Are you asking this because you don't know or are you trying to stimulate discussion? I think the answer is rather obvious. Whether you want to accept it or ignore it is another story. How is this significantly different from the pop-tart story, or the one linked above, any number of other stories where any amount of discretion is removed from the educators and they are forced to follow insane zero/tolerance policies that have no beneficial effect? (Is that a run-on sentence?) To miss the trajectory that we are on either supremely ignorant or intentionally dismissive.
Edit: I forgot the obligatory IMHO.
No it's an honest question about HOW we get to this stage of people willingly doing such odd things totally against their own nature. (Teachers usually are deeply motivated to teach, far more than motivated to be political. Even the most political teachers I had in school were dedicated to education before politics.)
What changed to scare them into thinking they couldn't be educators first and political beings second? A small but vocal (and generally annoying to centrists, who are still the majority of people by huge margins) group of political activists?
I'm not even convinced that all school administrators are leftist... a majority perhaps, but I personally know one who isn't, and numerous righty teachers.
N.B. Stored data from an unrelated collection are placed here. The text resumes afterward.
-- ==== Sys2Proof/Laws/State.lean ====
section
/-! SUPPORT. One law for each field that an update of the state leaves alone, and what an update writes. -/

namespace Sys2Proof.Machine

/-! ### Updates of the state -/

@[simp] theorem State.setGroup_agenda (s : State) (g : Nat) (x : Group) : (s.setGroup g x).agenda = s.agenda := rfl
@[simp] theorem State.setGroup_cur (s : State) (g : Nat) (x : Group) : (s.setGroup g x).cur = s.cur := rfl
@[simp] theorem State.setGroup_free (s : State) (g : Nat) (x : Group) : (s.setGroup g x).free = s.free := rfl
@[simp] theorem State.setGroup_nextId (s : State) (g : Nat) (x : Group) : (s.setGroup g x).nextId = s.nextId := rfl
@[simp] theorem State.setGroup_teams (s : State) (g : Nat) (x : Group) : (s.setGroup g x).teams = s.teams := rfl
@[simp] theorem State.setGroup_oldGroups (s : State) (g : Nat) (x : Group) : (s.setGroup g x).oldGroups = s.oldGroups := rfl
@[simp] theorem State.setGroup_oldTeams (s : State) (g : Nat) (x : Group) : (s.setGroup g x).oldTeams = s.oldTeams := rfl
@[simp] theorem State.setGroup_ctxs (s : State) (g : Nat) (x : Group) : (s.setGroup g x).ctxs = s.ctxs := rfl
@[simp] theorem State.setGroup_clusters (s : State) (g : Nat) (x : Group) : (s.setGroup g x).clusters = s.clusters := rfl
@[simp] theorem State.setGroup_launches (s : State) (g : Nat) (x : Group) : (s.setGroup g x).launches = s.launches := rfl
@[simp] theorem State.setGroup_ensembles (s : State) (g : Nat) (x : Group) : (s.setGroup g x).ensembles = s.ensembles := rfl
@[simp] theorem State.setGroup_pairs (s : State) (g : Nat) (x : Group) : (s.setGroup g x).pairs = s.pairs := rfl
@[simp] theorem State.setGroup_mem (s : State) (g : Nat) (x : Group) : (s.setGroup g x).mem = s.mem := rfl
@[simp] theorem State.setGroup_poisonLines (s : State) (g : Nat) (x : Group) : (s.setGroup g x).poisonLines = s.poisonLines := rfl
@[simp] theorem State.setGroup_cached (s : State) (g : Nat) (x : Group) : (s.setGroup g x).cached = s.cached := rfl
@[simp] theorem State.setGroup_flight (s : State) (g : Nat) (x : Group) : (s.setGroup g x).flight = s.flight := rfl
@[simp] theorem State.setGroup_rputs (s : State) (g : Nat) (x : Group) : (s.setGroup g x).rputs = s.rputs := rfl
@[simp] theorem State.setGroup_access (s : State) (g : Nat) (x : Group) : (s.setGroup g x).access = s.access := rfl
@[simp] theorem State.setGroup_published (s : State) (g : Nat) (x : Group) : (s.setGroup g x).published = s.published := rfl
@[simp] theorem State.setGroup_late (s : State) (g : Nat) (x : Group) : (s.setGroup g x).late = s.late := rfl
@[simp] theorem State.setGroup_hostClk (s : State) (g : Nat) (x : Group) : (s.setGroup g x).hostClk = s.hostClk := rfl
@[simp] theorem State.setGroup_scClk (s : State) (g : Nat) (x : Group) : (s.setGroup g x).scClk = s.scClk := rfl
@[simp] theorem State.setGroup_tlb2 (s : State) (g : Nat) (x : Group) : (s.setGroup g x).tlb2 = s.tlb2 := rfl
@[simp] theorem State.setGroup_walks (s : State) (g : Nat) (x : Group) : (s.setGroup g x).walks = s.walks := rfl
@[simp] theorem State.setGroup_faulted (s : State) (g : Nat) (x : Group) : (s.setGroup g x).faulted = s.faulted := rfl
@[simp] theorem State.setGroup_queues (s : State) (g : Nat) (x : Group) : (s.setGroup g x).queues = s.queues := rfl
@[simp] theorem State.setGroup_lastWin (s : State) (g : Nat) (x : Group) : (s.setGroup g x).lastWin = s.lastWin := rfl
@[simp] theorem State.setGroup_parts (s : State) (g : Nat) (x : Group) : (s.setGroup g x).parts = s.parts := rfl
@[simp] theorem State.setGroup_shares (s : State) (g : Nat) (x : Group) : (s.setGroup g x).shares = s.shares := rfl
@[simp] theorem State.setGroup_ports (s : State) (g : Nat) (x : Group) : (s.setGroup g x).ports = s.ports := rfl
@[simp] theorem State.setGroup_streams (s : State) (g : Nat) (x : Group) : (s.setGroup g x).streams = s.streams := rfl
@[simp] theorem State.setGroup_performed (s : State) (g : Nat) (x : Group) : (s.setGroup g x).performed = s.performed := rfl
@[simp] theorem State.setGroup_unreachable (s : State) (g : Nat) (x : Group) : (s.setGroup g x).unreachable = s.unreachable := rfl
@[simp] theorem State.setGroup_routes (s : State) (g : Nat) (x : Group) : (s.setGroup g x).routes = s.routes := rfl
@[simp] theorem State.setGroup_answers (s : State) (g : Nat) (x : Group) : (s.setGroup g x).answers = s.answers := rfl
@[simp] theorem State.setGroup_notes (s : State) (g : Nat) (x : Group) : (s.setGroup g x).notes = s.notes := rfl
@[simp] theorem State.setGroup_windows (s : State) (g : Nat) (x : Group) : (s.setGroup g x).windows = s.windows := rfl
@[simp] theorem State.setGroup_ordBuf (s : State) (g : Nat) (x : Group) : (s.setGroup g x).ordBuf = s.ordBuf := rfl
@[simp] theorem State.setGroup_ordSlots (s : State) (g : Nat) (x : Group) : (s.setGroup g x).ordSlots = s.ordSlots := rfl
@[simp] theorem State.setGroup_erBase (s : State) (g : Nat) (x : Group) : (s.setGroup g x).erBase = s.erBase := rfl
@[simp] theorem State.setGroup_erEn (s : State) (g : Nat) (x : Group) : (s.setGroup g x).erEn = s.erEn := rfl
@[simp] theorem State.setGroup_erSize (s : State) (g : Nat) (x : Group) : (s.setGroup g x).erSize = s.erSize := rfl
@[simp] theorem State.setGroup_erHead (s : State) (g : Nat) (x : Group) : (s.setGroup g x).erHead = s.erHead := rfl
@[simp] theorem State.setGroup_erTail (s : State) (g : Nat) (x : Group) : (s.setGroup g x).erTail = s.erTail := rfl
@[simp] theorem State.setGroup_erLost (s : State) (g : Nat) (x : Group) : (s.setGroup g x).erLost = s.erLost := rfl
@[simp] theorem State.setGroup_erSeq (s : State) (g : Nat) (x : Group) : (s.setGroup g x).erSeq = s.erSeq := rfl
@[simp] theorem State.setGroup_device (s : State) (g : Nat) (x : Group) : (s.setGroup g x).device = s.device := rfl
@[simp] theorem State.setGroup_house (s : State) (g : Nat) (x : Group) : (s.setGroup g x).house = s.house := rfl

@[simp] theorem State.setTeam_agenda (s : State) (k : Nat) (x : Team) : (s.setTeam k x).agenda = s.agenda := rfl
@[simp] theorem State.setTeam_cur (s : State) (k : Nat) (x : Team) : (s.setTeam k x).cur = s.cur := rfl
@[simp] theorem State.setTeam_free (s : State) (k : Nat) (x : Team) : (s.setTeam k x).free = s.free := rfl
@[simp] theorem State.setTeam_nextId (s : State) (k : Nat) (x : Team) : (s.setTeam k x).nextId = s.nextId := rfl
@[simp] theorem State.setTeam_groups (s : State) (k : Nat) (x : Team) : (s.setTeam k x).groups = s.groups := rfl
@[simp] theorem State.setTeam_oldGroups (s : State) (k : Nat) (x : Team) : (s.setTeam k x).oldGroups = s.oldGroups := rfl
@[simp] theorem State.setTeam_oldTeams (s : State) (k : Nat) (x : Team) : (s.setTeam k x).oldTeams = s.oldTeams := rfl
@[simp] theorem State.setTeam_ctxs (s : State) (k : Nat) (x : Team) : (s.setTeam k x).ctxs = s.ctxs := rfl
@[simp] theorem State.setTeam_clusters (s : State) (k : Nat) (x : Team) : (s.setTeam k x).clusters = s.clusters := rfl
@[simp] theorem State.setTeam_launches (s : State) (k : Nat) (x : Team) : (s.setTeam k x).launches = s.launches := rfl
@[simp] theorem State.setTeam_ensembles (s : State) (k : Nat) (x : Team) : (s.setTeam k x).ensembles = s.ensembles := rfl
@[simp] theorem State.setTeam_pairs (s : State) (k : Nat) (x : Team) : (s.setTeam k x).pairs = s.pairs := rfl
@[simp] theorem State.setTeam_mem (s : State) (k : Nat) (x : Team) : (s.setTeam k x).mem = s.mem := rfl
@[simp] theorem State.setTeam_poisonLines (s : State) (k : Nat) (x : Team) : (s.setTeam k x).poisonLines = s.poisonLines := rfl
@[simp] theorem State.setTeam_cached (s : State) (k : Nat) (x : Team) : (s.setTeam k x).cached = s.cached := rfl
@[simp] theorem State.setTeam_flight (s : State) (k : Nat) (x : Team) : (s.setTeam k x).flight = s.flight := rfl
@[simp] theorem State.setTeam_rputs (s : State) (k : Nat) (x : Team) : (s.setTeam k x).rputs = s.rputs := rfl
@[simp] theorem State.setTeam_access (s : State) (k : Nat) (x : Team) : (s.setTeam k x).access = s.access := rfl
@[simp] theorem State.setTeam_published (s : State) (k : Nat) (x : Team) : (s.setTeam k x).published = s.published := rfl
@[simp] theorem State.setTeam_late (s : State) (k : Nat) (x : Team) : (s.setTeam k x).late = s.late := rfl
@[simp] theorem State.setTeam_hostClk (s : State) (k : Nat) (x : Team) : (s.setTeam k x).hostClk = s.hostClk := rfl
@[simp] theorem State.setTeam_scClk (s : State) (k : Nat) (x : Team) : (s.setTeam k x).scClk = s.scClk := rfl
@[simp] theorem State.setTeam_tlb2 (s : State) (k : Nat) (x : Team) : (s.setTeam k x).tlb2 = s.tlb2 := rfl
@[simp] theorem State.setTeam_walks (s : State) (k : Nat) (x : Team) : (s.setTeam k x).walks = s.walks := rfl
@[simp] theorem State.setTeam_faulted (s : State) (k : Nat) (x : Team) : (s.setTeam k x).faulted = s.faulted := rfl
@[simp] theorem State.setTeam_queues (s : State) (k : Nat) (x : Team) : (s.setTeam k x).queues = s.queues := rfl
@[simp] theorem State.setTeam_lastWin (s : State) (k : Nat) (x : Team) : (s.setTeam k x).lastWin = s.lastWin := rfl
@[simp] theorem State.setTeam_parts (s : State) (k : Nat) (x : Team) : (s.setTeam k x).parts = s.parts := rfl
@[simp] theorem State.setTeam_shares (s : State) (k : Nat) (x : Team) : (s.setTeam k x).shares = s.shares := rfl
@[simp] theorem State.setTeam_ports (s : State) (k : Nat) (x : Team) : (s.setTeam k x).ports = s.ports := rfl
@[simp] theorem State.setTeam_streams (s : State) (k : Nat) (x : Team) : (s.setTeam k x).streams = s.streams := rfl
@[simp] theorem State.setTeam_performed (s : State) (k : Nat) (x : Team) : (s.setTeam k x).performed = s.performed := rfl
@[simp] theorem State.setTeam_unreachable (s : State) (k : Nat) (x : Team) : (s.setTeam k x).unreachable = s.unreachable := rfl
@[simp] theorem State.setTeam_routes (s : State) (k : Nat) (x : Team) : (s.setTeam k x).routes = s.routes := rfl
@[simp] theorem State.setTeam_answers (s : State) (k : Nat) (x : Team) : (s.setTeam k x).answers = s.answers := rfl
@[simp] theorem State.setTeam_notes (s : State) (k : Nat) (x : Team) : (s.setTeam k x).notes = s.notes := rfl
@[simp] theorem State.setTeam_windows (s : State) (k : Nat) (x : Team) : (s.setTeam k x).windows = s.windows := rfl
@[simp] theorem State.setTeam_ordBuf (s : State) (k : Nat) (x : Team) : (s.setTeam k x).ordBuf = s.ordBuf := rfl
@[simp] theorem State.setTeam_ordSlots (s : State) (k : Nat) (x : Team) : (s.setTeam k x).ordSlots = s.ordSlots := rfl
@[simp] theorem State.setTeam_erBase (s : State) (k : Nat) (x : Team) : (s.setTeam k x).erBase = s.erBase := rfl
@[simp] theorem State.setTeam_erEn (s : State) (k : Nat) (x : Team) : (s.setTeam k x).erEn = s.erEn := rfl
@[simp] theorem State.setTeam_erSize (s : State) (k : Nat) (x : Team) : (s.setTeam k x).erSize = s.erSize := rfl
@[simp] theorem State.setTeam_erHead (s : State) (k : Nat) (x : Team) : (s.setTeam k x).erHead = s.erHead := rfl
@[simp] theorem State.setTeam_erTail (s : State) (k : Nat) (x : Team) : (s.setTeam k x).erTail = s.erTail := rfl
@[simp] theorem State.setTeam_erLost (s : State) (k : Nat) (x : Team) : (s.setTeam k x).erLost = s.erLost := rfl
@[simp] theorem State.setTeam_erSeq (s : State) (k : Nat) (x : Team) : (s.setTeam k x).erSeq = s.erSeq := rfl
@[simp] theorem State.setTeam_device (s : State) (k : Nat) (x : Team) : (s.setTeam k x).device = s.device := rfl
@[simp] theorem State.setTeam_house (s : State) (k : Nat) (x : Team) : (s.setTeam k x).house = s.house := rfl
But the family thing made me realize that all you have to do is threaten anyone's job to get them to at least clam up for a while... which led to the thought that this is all really about bullying people by threatening to fire them if they do their job correctly...
And that's fairly insane, by any measure. So I wondered and posed the question... HOW did we get to that point? Too many people worried the minority political creatures amongst us normal folk will fire them and make them job hunt? That's one theory I'm not really completely convinced of yet, but the discussion seems to lead there. Others welcome.
I'm also not completely convinced it's all about "controlling the debate"... or the further whacked idea that it's all a big conspiracy. It's weirder and broader than that.
I grew up with parents who had deep political convictions (both sides, actually, and they were divorced so... got to hear both regularly) and neither was particularly shy about voicing them. Nobody got "offended" by them, or tried to get them fired from day jobs for it. If they disagreed they simply debated them, or didn't, their call.
But going all the way to banning basic vocabulary in one generation's time, half that, actually... seems to indicate some massive shift in peoples base fears happened. My folks (and I) aren't afraid to talk about politics with people, nor do we get all bent out of shape to the point of screaming that the world is coming to an end if they disagree.
But a generation raised to accept that certain words must be banned to make everyone feel "safe" from vocabulary... might be more willing to stifle their conversations about it.
Or so one would think.
But instead that generation is protesting elections...?
So yeah, it's an honest question. I'm somewhat confused by the underlying motivations as they relate to what we already know about human nature.
Teachers don't ALL willingly just stop being dedicated to education who've been educators for a long time, simply because society is pretending to be harmed by words and debate. And I mean real teachers, here... folks who deep down feel their purpose in life is education.
Trying hard here not to necessarily make the questions lead back to politics. Mostly because I don't believe the general BS that the "country is completely divided" or "only one side can win", that's overly popular right now. That's someone manipulating people to think so.
And maybe that's part of the equation. Make people think they need to be on a "side" and it's all just a two-team sporting event...
Don't know. Intensely curious though. Not a fan of the unnecessary drama and paranoia.